Content starts
/-- R236, R237: a NAL unit that outgrows a finite `BUF_CAP`. The command faults on the byte that would be the one too many,
before any trim, and the Byte Source stands just after it. -/
def Obligations.NextNalCapacityExceeded : Prop :=
  ∀ (s : State) (junk body rest : Buffer) (m cap : Nat), s.err = 0 → 2 ≤ m → s.params.bufCap = some cap →
    s.unread = junk ++ zeroRun m ++ [0x01] ++ body ++ rest → cleanRun junk → ¬ startCode <:+: body →
    body.length = cap + 1 →
    exec .nextNal s =
      .next (faultState { s with srcPos := s.srcPos + junk.length + (m + 1) + (cap + 1) } 5 .capacityExceeded)

/-- R195: every `NEXT_NAL` completes and, if a byte was unread and it does not fault, moves the Byte Source on; so repeating it
reaches `EOS = 1`, or a fault, after at most as many commands as the stream has bytes (one, for an empty stream). The spec
marks R195 as derived. -/
def Obligations.NextNalProgress : Prop :=
  ∀ s : State, s.err = 0 →
    (∃ t, exec .nextNal s = .next t ∧
      (s.srcPos < s.params.srcBytes.length → t.err = 0 → s.srcPos < t.srcPos)) ∧
    ∃ k, 1 ≤ k ∧ k ≤ max 1 s.params.srcBytes.length ∧ ∃ t,
      issue (List.replicate k .nextNal) s = .next t ∧ (t.eos = true ∨ t.err ≠ 0)

/-- R197: the sequence law. On a stream of NAL units behind start codes, from `src_pos = 0`, the `i`-th `NEXT_NAL` delivers the
`i`-th NAL unit and leaves the Byte Source at the next start code; the one after the last delivers nothing. The premise on
`BUF_CAP` holds of itself at the default, for which R197 is stated (R23). The spec marks R197 as derived. -/
def Obligations.SequenceLaw : Prop :=
  ∀ (s : State) (units : List StreamUnit), s.err = 0 → s.srcPos = 0 → s.params.srcBytes = streamOf units → units ≠ [] →
    (∀ u ∈ units, 2 ≤ u.zeros ∧ u.nal ≠ [] ∧ ¬ startCode <:+: u.nal) →
    (∀ u ∈ units.dropLast, u.nal.getLast? ≠ some 0x00) →
    (∀ u ∈ units.tail, windowAllows s (u.zeros + 1)) →
    (∀ i (h : i < units.length), fits s (units[i].nal.length + ((units[i + 1]?).map StreamUnit.zeros).getD 0)) →
    (∀ i (h : i < units.length), ∃ t h0,
      issue (List.replicate (i + 1) .nextNal) s = .next t ∧ units[i].nal.head? = some h0 ∧
      t.completion = some (.ok (h0.toNat / 2 % 64)) ∧ t.err = 0 ∧ t.bNal = units[i].nal ∧
      t.res = h0.toNat / 2 % 64 ∧ t.dmScLen = units[i].zeros + 1 ∧ t.resync = false ∧
      t.termSc = decide (i + 1 < units.length) ∧ t.eos = decide (i + 1 = units.length) ∧
      t.srcPos = (streamOf (units.take (i + 1))).length) ∧
    ∃ t, issue (List.replicate (units.length + 1) .nextNal) s = .next t ∧ t.completion = some (.ok 0x40) ∧
      t.err = 0 ∧ t.bNal = [] ∧ t.dmNalType = 0x40 ∧ t.dmScLen = 0 ∧ t.dmFlags = 1 ∧ t.res = 0x40 ∧
      t.srcPos = s.params.srcBytes.length
end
Content ends
> **What to work on**
Copy out each line of the material in which the word "exec" turns up.

> **Task answer**
    exec .nextNal s =
    (∃ t, exec .nextNal s = .next t ∧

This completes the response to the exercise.